/-! ### State.emit -/

@[simp] theorem State.emit_clk (e : Emission) : (s.emit e).clk = s.clk := rfl
@[simp] theorem State.emit_timeOffset (e : Emission) : (s.emit e).timeOffset = s.timeOffset := rfl
@[simp] theorem State.emit_free (e : Emission) : (s.emit e).free = s.free := rfl
@[simp] theorem State.emit_out (e : Emission) : (s.emit e).out = s.out ++ [e] := rfl
@[simp] theorem State.emit_pending (e : Emission) : (s.emit e).pending = s.pending := rfl
@[simp] theorem State.emit_ctl (e : Emission) : (s.emit e).ctl = s.ctl := rfl
@[simp] theorem State.emit_dict (e : Emission) : (s.emit e).dict = s.dict := rfl
@[simp] theorem State.emit_lanes (e : Emission) : (s.emit e).lanes = s.lanes := rfl
@[simp] theorem State.emit_ports (e : Emission) : (s.emit e).ports = s.ports := rfl
@[simp] theorem State.emit_regions (e : Emission) : (s.emit e).regions = s.regions := rfl
@[simp] theorem State.emit_triggers (e : Emission) : (s.emit e).triggers = s.triggers := rfl
@[simp] theorem State.emit_encoders (e : Emission) : (s.emit e).encoders = s.encoders := rfl
@[simp] theorem State.emit_pgos (e : Emission) : (s.emit e).pgos = s.pgos := rfl
@[simp] theorem State.emit_views (e : Emission) : (s.emit e).views = s.views := rfl
@[simp] theorem State.emit_cics (e : Emission) : (s.emit e).cics = s.cics := rfl
@[simp] theorem State.emit_slots (e : Emission) : (s.emit e).slots = s.slots := rfl
@[simp] theorem State.emit_tiles (e : Emission) : (s.emit e).tiles = s.tiles := rfl
@[simp] theorem State.emit_dispatchQueue (e : Emission) : (s.emit e).dispatchQueue = s.dispatchQueue := rfl
@[simp] theorem State.emit_entries (e : Emission) : (s.emit e).entries = s.entries := rfl
@[simp] theorem State.emit_candidates (e : Emission) : (s.emit e).candidates = s.candidates := rfl
@[simp] theorem State.emit_buses (e : Emission) : (s.emit e).buses = s.buses := rfl
@[simp] theorem State.emit_touts (e : Emission) : (s.emit e).touts = s.touts := rfl
@[simp] theorem State.emit_hbm (e : Emission) : (s.emit e).hbm = s.hbm := rfl
@[simp] theorem State.emit_dma (e : Emission) : (s.emit e).dma = s.dma := rfl
@[simp] theorem State.emit_fabric (e : Emission) : (s.emit e).fabric = s.fabric := rfl
@[simp] theorem State.emit_eths (e : Emission) : (s.emit e).eths = s.eths := rfl
@[simp] theorem State.emit_servo (e : Emission) : (s.emit e).servo = s.servo := rfl
@[simp] theorem State.emit_power (e : Emission) : (s.emit e).power = s.power := rfl
@[simp] theorem State.emit_pins (e : Emission) : (s.emit e).pins = s.pins := rfl
@[simp] theorem State.emit_bridge (e : Emission) : (s.emit e).bridge = s.bridge := rfl

/-! ### State.drawn -/

@[simp] theorem State.drawn_clk : (s.drawn).clk = s.clk := rfl
@[simp] theorem State.drawn_timeOffset : (s.drawn).timeOffset = s.timeOffset := rfl
@[simp] theorem State.drawn_free : (s.drawn).free = s.free + 1 := rfl
@[simp] theorem State.drawn_out : (s.drawn).out = s.out := rfl
@[simp] theorem State.drawn_pending : (s.drawn).pending = s.pending := rfl
@[simp] theorem State.drawn_ctl : (s.drawn).ctl = s.ctl := rfl
@[simp] theorem State.drawn_dict : (s.drawn).dict = s.dict := rfl
@[simp] theorem State.drawn_lanes : (s.drawn).lanes = s.lanes := rfl
@[simp] theorem State.drawn_ports : (s.drawn).ports = s.ports := rfl
@[simp] theorem State.drawn_regions : (s.drawn).regions = s.regions := rfl
@[simp] theorem State.drawn_triggers : (s.drawn).triggers = s.triggers := rfl
@[simp] theorem State.drawn_encoders : (s.drawn).encoders = s.encoders := rfl
@[simp] theorem State.drawn_pgos : (s.drawn).pgos = s.pgos := rfl
@[simp] theorem State.drawn_views : (s.drawn).views = s.views := rfl
@[simp] theorem State.drawn_cics : (s.drawn).cics = s.cics := rfl
@[simp] theorem State.drawn_slots : (s.drawn).slots = s.slots := rfl
@[simp] theorem State.drawn_tiles : (s.drawn).tiles = s.tiles := rfl
@[simp] theorem State.drawn_dispatchQueue : (s.drawn).dispatchQueue = s.dispatchQueue := rfl
@[simp] theorem State.drawn_entries : (s.drawn).entries = s.entries := rfl
@[simp] theorem State.drawn_candidates : (s.drawn).candidates = s.candidates := rfl
@[simp] theorem State.drawn_buses : (s.drawn).buses = s.buses := rfl
@[simp] theorem State.drawn_touts : (s.drawn).touts = s.touts := rfl
@[simp] theorem State.drawn_hbm : (s.drawn).hbm = s.hbm := rfl
@[simp] theorem State.drawn_dma : (s.drawn).dma = s.dma := rfl
@[simp] theorem State.drawn_fabric : (s.drawn).fabric = s.fabric := rfl
@[simp] theorem State.drawn_eths : (s.drawn).eths = s.eths := rfl
@[simp] theorem State.drawn_servo : (s.drawn).servo = s.servo := rfl
@[simp] theorem State.drawn_power : (s.drawn).power = s.power := rfl
@[simp] theorem State.drawn_pins : (s.drawn).pins = s.pins := rfl
@[simp] theorem State.drawn_bridge : (s.drawn).bridge = s.bridge := rfl

/-! ### State.putVal -/

@[simp] theorem State.putVal_clk (key : Nat) (v : Val) : (s.putVal key v).clk = s.clk := rfl
@[simp] theorem State.putVal_timeOffset (key : Nat) (v : Val) : (s.putVal key v).timeOffset = s.timeOffset := rfl
@[simp] theorem State.putVal_free (key : Nat) (v : Val) : (s.putVal key v).free = s.free := rfl
@[simp] theorem State.putVal_out (key : Nat) (v : Val) : (s.putVal key v).out = s.out := rfl
@[simp] theorem State.putVal_pending (key : Nat) (v : Val) : (s.putVal key v).pending = s.pending := rfl
@[simp] theorem State.putVal_ctl (key : Nat) (v : Val) : (s.putVal key v).ctl = s.ctl := rfl
@[simp] theorem State.putVal_dict (key : Nat) (v : Val) : (s.putVal key v).dict = { s.dict with inForce := Kv.put s.dict.inForce key v } := rfl
@[simp] theorem State.putVal_lanes (key : Nat) (v : Val) : (s.putVal key v).lanes = s.lanes := rfl
@[simp] theorem State.putVal_ports (key : Nat) (v : Val) : (s.putVal key v).ports = s.ports := rfl
@[simp] theorem State.putVal_regions (key : Nat) (v : Val) : (s.putVal key v).regions = s.regions := rfl
@[simp] theorem State.putVal_triggers (key : Nat) (v : Val) : (s.putVal key v).triggers = s.triggers := rfl
@[simp] theorem State.putVal_encoders (key : Nat) (v : Val) : (s.putVal key v).encoders = s.encoders := rfl
@[simp] theorem State.putVal_pgos (key : Nat) (v : Val) : (s.putVal key v).pgos = s.pgos := rfl
@[simp] theorem State.putVal_views (key : Nat) (v : Val) : (s.putVal key v).views = s.views := rfl
@[simp] theorem State.putVal_cics (key : Nat) (v : Val) : (s.putVal key v).cics = s.cics := rfl
@[simp] theorem State.putVal_slots (key : Nat) (v : Val) : (s.putVal key v).slots = s.slots := rfl
@[simp] theorem State.putVal_tiles (key : Nat) (v : Val) : (s.putVal key v).tiles = s.tiles := rfl
@[simp] theorem State.putVal_dispatchQueue (key : Nat) (v : Val) : (s.putVal key v).dispatchQueue = s.dispatchQueue := rfl
@[simp] theorem State.putVal_entries (key : Nat) (v : Val) : (s.putVal key v).entries = s.entries := rfl
@[simp] theorem State.putVal_candidates (key : Nat) (v : Val) : (s.putVal key v).candidates = s.candidates := rfl
@[simp] theorem State.putVal_buses (key : Nat) (v : Val) : (s.putVal key v).buses = s.buses := rfl
@[simp] theorem State.putVal_touts (key : Nat) (v : Val) : (s.putVal key v).touts = s.touts := rfl
@[simp] theorem State.putVal_hbm (key : Nat) (v : Val) : (s.putVal key v).hbm = s.hbm := rfl
@[simp] theorem State.putVal_dma (key : Nat) (v : Val) : (s.putVal key v).dma = s.dma := rfl
@[simp] theorem State.putVal_fabric (key : Nat) (v : Val) : (s.putVal key v).fabric = s.fabric := rfl
@[simp] theorem State.putVal_eths (key : Nat) (v : Val) : (s.putVal key v).eths = s.eths := rfl
@[simp] theorem State.putVal_servo (key : Nat) (v : Val) : (s.putVal key v).servo = s.servo := rfl
@[simp] theorem State.putVal_power (key : Nat) (v : Val) : (s.putVal key v).power = s.power := rfl
@[simp] theorem State.putVal_pins (key : Nat) (v : Val) : (s.putVal key v).pins = s.pins := rfl
@[simp] theorem State.putVal_bridge (key : Nat) (v : Val) : (s.putVal key v).bridge = s.bridge := rfl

***

Set down, from the entries above, exactly the lines from the one with "v).timeOffset = s.timeOffset := rfl" up to and including the one with "v).regions = s.regions := rfl", and no other lines.

### WRITTEN ANSWER
@[simp] theorem State.putVal_timeOffset (key : Nat) (v : Val) : (s.putVal key v).timeOffset = s.timeOffset := rfl
@[simp] theorem State.putVal_free (key : Nat) (v : Val) : (s.putVal key v).free = s.free := rfl
@[simp] theorem State.putVal_out (key : Nat) (v : Val) : (s.putVal key v).out = s.out := rfl
@[simp] theorem State.putVal_pending (key : Nat) (v : Val) : (s.putVal key v).pending = s.pending := rfl
@[simp] theorem State.putVal_ctl (key : Nat) (v : Val) : (s.putVal key v).ctl = s.ctl := rfl
@[simp] theorem State.putVal_dict (key : Nat) (v : Val) : (s.putVal key v).dict = { s.dict with inForce := Kv.put s.dict.inForce key v } := rfl
@[simp] theorem State.putVal_lanes (key : Nat) (v : Val) : (s.putVal key v).lanes = s.lanes := rfl
@[simp] theorem State.putVal_ports (key : Nat) (v : Val) : (s.putVal key v).ports = s.ports := rfl
@[simp] theorem State.putVal_regions (key : Nat) (v : Val) : (s.putVal key v).regions = s.regions := rfl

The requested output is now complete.